What this data shows is that in reality, none of these sensors is really “poor”. Across all of the sensors used, there was one data point in Zone C, which somewhat ironically was also on the sensor that had the highest proportion of points in Zone A.
To give a visual representation of the above data, the below stacked chart shows just how close they all are.

To give this some context, if we look back at the the original Freestyle Libre accuracy study from 2015 (which I covered here), it showed 99.7% of all readings in Zones A and B compared to capillary blood. We can see here, pretty much all the sensors tried in 2025 are producing numbers that don’t seem to be that far removed any worse than the Libre we had in 2015.

What do we take from the error grid analysis?
The error grid analysis in this n=1 suggests that even without calibrating any of the sensors, the reality is that most of the them demonstrate numbers that are nominally considered to be safe, and don’t seem to be any worse than sensors from 10 years ago (although I’d question how much difference there really is between a Libre from 2015 and a Libre3+).
The key take away is that realistically, all the sensors showed CEG data that fell within either clinically zero risk or extremely low risk zones. And all except the Libre sensors support calibration. What’s perhaps a bit more nuanced about the CEG data is to take a look at the number of datapoints trending towards zone C. In the Yuwell, iCan and Linx, we see a number of points very close to the border with zone C. More importantly, they are showing the sensor reading high when the reference is either in the low zone or close to it. The misaligned datapoint in zone C for the Dexcom G7/One+ was the other way around. It showed a low sensor reading when there was a higher glucose reading, which is less likely to lead to excessive insulin delivery.
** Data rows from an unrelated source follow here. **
/-- What the context owned outside its tiles goes (R26, R157, R392): its ASKs resolve NULL, each adds to its counter, and its
lanes are free positions (R402); parcels on their way to it reserve nothing any more (log 76); its kennel, where it has one, becomes EMPTY unless
`keep`. -/
def State.endContext (s : State) (c : Nat) (keep : Bool) : State :=
  let mine := fun (t : Transit) => t.offer.srcPkg == s.pkg.toNat && t.offer.srcCtx == c
  let toward := fun (t : Transit) => t.offer.dstPkg == s.pkg.toNat && t.offer.dstCtx == c
  let s := (s.transits.filter mine).foldl State.release s
  let asks := (s.pod.adds ++ s.pod.asks).filter fun a => a.ctx == c
  let s := ({ s with
    transits := (s.transits.filter fun t => !mine t && !(toward t && t.offer.srcPkg != s.pkg.toNat)).map fun t =>
      if toward t && t.stage == 1 then { t with stage := 3 } else t
    pod := { s.pod with
      asks := s.pod.asks.filter fun a => a.ctx != c
      adds := s.pod.adds.filter fun a => a.ctx != c
      lanes := s.pod.lanes.filter fun kv => !kv.2.leasedTo c } } : State).restripe s.pod.lanes true
  let s := (asks.filterMap Ask.ctr).foldl (fun s l => (s.addTo l 1).toOption.getD s) s
  let s : State := if keep || (s.ctxAt c).record.klen == 0 then s else s.setKstate c 0 0
  { s with mgmt := { s.mgmt with answers := s.mgmt.answers ++ (s.ctxAt c).shoots.map fun (x : Shoot) => Answer.shootdown c x.va x.len } }.updCtx
    c fun x => { exists_ := x.exists_, vf := x.vf, era := x.era }

/-! ### Partitions on the mesh (R344-R347) -/

/-- The rectangle of a descriptor as a list of blocks. -/
def descBlocks (d : BitVec 64) : List Nat :=
  (List.range (descBH d)).flatMap fun j => (List.range (descBW d)).map fun i => blockKey (descX0 d + i) (descY0 d + j)

/-- The rejections of R345 for partition n. -/
def State.descBad (s : State) (n : Nat) (d : BitVec 64) : Bool :=
  decide (s.blockSide < descX0 d + descBW d) || decide (s.blockSide < descY0 d + descBH d) || descWcap d == 3 ||
    (descBlocks d).any fun b =>
      s.fused.contains b || s.parts.any fun kv => kv.1 != n && descValid kv.2.desc && inDesc kv.2.desc b

/-- A partition takes a descriptor; WAYMASK goes to every slice (R344). -/
def State.putDesc (s : State) (n : Nat) (d : BitVec 64) : State :=
  s.updPart n fun x => { x with desc := d, ways := [] }

/-- The bindings and frame counters of a block's region go, and the hold of a save (R26, R345). -/
def State.unbindRegion (s : State) (b : Nat) : State := s.updRegion b fun r => r.unsave.uncast

/-- A tile of context c starts afresh: zeroed, with TVEC0 (R21, R24). The rounding generators stay as they are (R26), and so
does MISS of its router, which a cast-on clears (R310). -/
def State.freshTile (s : State) (p c t : Nat) : State :=
  (s.zeroSram t).updTile t fun x =>
    { x.ended 0 with ctx := some c, part := some p, miss := x.miss, trap := { tvec := (s.ctxAt c).record.tvec0 } }

/-- A tile stops belonging to its context. -/
def State.freeTile (s : State) (t : Nat) : State := (s.zeroSram t).updTile t fun x => { x.ended 0 with miss := x.miss }

/-- No tile of a block holds work of another partition than `p`: the block has left that one, and `p` may use it (R345). -/
def State.clearFor (s : State) (p b : Nat) : Bool :=
  s.tiles.all fun kv => blockOf kv.1 != b || kv.2.ctx.isNone || kv.2.part == some p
Ultimately, what the CEGs, MARD numbers, Bias data and hypoglycaemia analysis all show is that no single metric is really good enough to describe the performance of a CGM system. They are complex technology operating within a complex system, and while single datapoints make for good marketing, they don’t make for useful information in relation to system performance.
How do these values correlate with cost?
Let’s be blunt about this. Not very well. The table below shows the costs (based on costs in both the UK and Europe, as not all sensors are available in the UK). Is there a direct correlation between price and MARDf or price and percentage of readings in zone A?
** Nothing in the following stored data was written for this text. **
/-- The task stands in delay slot k (R74, R75). -/
def Task.inSlot (t : Task) (k : Nat) : Bool := t.slot.any fun d => d.k == k

/-- An engine word that stands alone (R67). -/
def State.pushWord (s : State) (w : Instr) (e : Eng) : Out :=
  s.runWord w always {} fun s => (s.pushOne w e [] always).map fun s' => s'.issued 1

/-- POST (R154). -/
def execPost (d a b : BitVec 5) (s : State) : Out :=
  s.runWord (.post d a b) always {} fun s => (s.pushPost d a b [] always).map fun s' => s'.issued 1

/-- COPYM (R75, R226): a unit of two words. -/
def execCopym (sr : BitVec 5) (d : BitVec 4) (a b : BitVec 5) (s : State) : Out :=
  s.runWord (.copym sr d a b) always {} fun s => do
    let x ← s.fetch (s.me.pc + 4)
    let f ← legalWord x
    if !followOn d f || s.me.inSlot 2 then trapOf .illegalEncoding 0
    else (s.pushPair (.copym sr d a b) f [] always).map fun s' => s'.issued 2

/-- The words after a DEP: an engine word, a POST, or a COPYM with its follow-on word (R74, R75). -/
def State.pushUnit (s : State) (x : Nat) (fields : List (BitVec 7)) (g : Guard) : Res State :=
  if copymBits x then do
    let y ← s.fetch (s.me.pc + 8)
    let w ← legalWord x
    let f ← legalWord y
    match w with
    | .copym sr d a b =>
      if !followOn d f || s.me.slot.isSome then trapOf .illegalEncoding 0
      else (s.pushPair (.copym sr d a b) f fields g).map fun s' => s'.issued 3
    | _ => trapOf .illegalEncoding 0
  else do
    let w ← legalWord x
    if s.me.inSlot 2 then trapOf .illegalEncoding 0
    else match w with
      | .post d a b => (s.pushPost d a b fields g).map fun s' => s'.issued 2
      | _ =>
        match w.engine? with
        | none => trapOf .illegalEncoding 0
        | some e => (s.pushOne w e fields g).map fun s' => s'.issued 2

/-- DEP (R74): the unit that it begins. -/
def execDep (g : Guard) (x y z : BitVec 7) (s : State) : Out :=
  s.runWord (.dep g x y z) always {} fun s => do
    let w ← s.fetch (s.me.pc + 4)
    s.pushUnit w [x, y, z] g

/-- VADD at its push (R168, R78). -/
def execVadd (d : BitVec 5) (a : BitVec 5) (b : BitVec 5) (m : BitVec 3) (t : Ty) (s : State) : Out := s.pushWord (.vadd d a b m t) .v

/-- VSUB at its push (R168, R78). -/
def execVsub (d : BitVec 5) (a : BitVec 5) (b : BitVec 5) (m : BitVec 3) (t : Ty) (s : State) : Out := s.pushWord (.vsub d a b m t) .v

/-- VMUL at its push (R168, R78). -/
def execVmul (d : BitVec 5) (a : BitVec 5) (b : BitVec 5) (m : BitVec 3) (t : Ty) (s : State) : Out := s.pushWord (.vmul d a b m t) .v

/-- VMAD at its push (R168, R78). -/
def execVmad (d : BitVec 5) (a : BitVec 5) (b : BitVec 5) (m : BitVec 3) (t : Ty) (s : State) : Out := s.pushWord (.vmad d a b m t) .v

/-- VMSB at its push (R168, R78). -/
def execVmsb (d : BitVec 5) (a : BitVec 5) (b : BitVec 5) (m : BitVec 3) (t : Ty) (s : State) : Out := s.pushWord (.vmsb d a b m t) .v

/-- VABS at its push (R168, R78). -/
def execVabs (d : BitVec 5) (a : BitVec 5) (m : BitVec 3) (t : Ty) (s : State) : Out := s.pushWord (.vabs d a m t) .v

/-- VNEG at its push (R168, R78). -/
def execVneg (d : BitVec 5) (a : BitVec 5) (m : BitVec 3) (t : Ty) (s : State) : Out := s.pushWord (.vneg d a m t) .v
There is, but it’s again, perhaps not quite what you[‘d expect. There’s a clear negative correlation between price and MARDf as tested, however there’s much less of a correlation between the percentage of results in Zone A and price. This is heavily influenced by the outcomes of the Syai Tag, which as the cheapest on offer and the lowest MARDf, does skew the results.
Would you choose to use any of these newcomers with an AID system?
That’s potentially the million dollar question. But I do have an answer to it.
Based on the data I’ve seen in this n=1 experiment I’d feel comfortable adding both the Syai Tag and the Caresens Air to my open source AID system. The other newcomers? Not so much.
Why no cost per day for Dexcom G6/G7?
The Libre 3+ MARD includes young children (2YO+), do the other CGM MARDs include young children?
All the Dexcom and Abbott systems support kids from 2, including the One and One+ as far as I’m aware. I haven’t looked at the others, so you’ll be able to check as easily as me.
And why no costs for G6/G7 – just forgot to include them. The only comment would be they are considerably higher than those for One+.
An impressive set of data – just doing this type of assessment with 2 worn CGM devices is onerous (as I know from my own experience).
As you have constructed the plots, would you be able to do a quick linear regression analysis on each and post the equations + R-squared values? Some of the plots look like there’s differences in calibration between the different systems. Thanks
I can provide an update.
What I’d note is that all the sensors are shown with their factory calibration intact throughout the trial. There was no user-based calibration at any point in time.
Thus we don’t know what the calibration basis was for any of the sensors.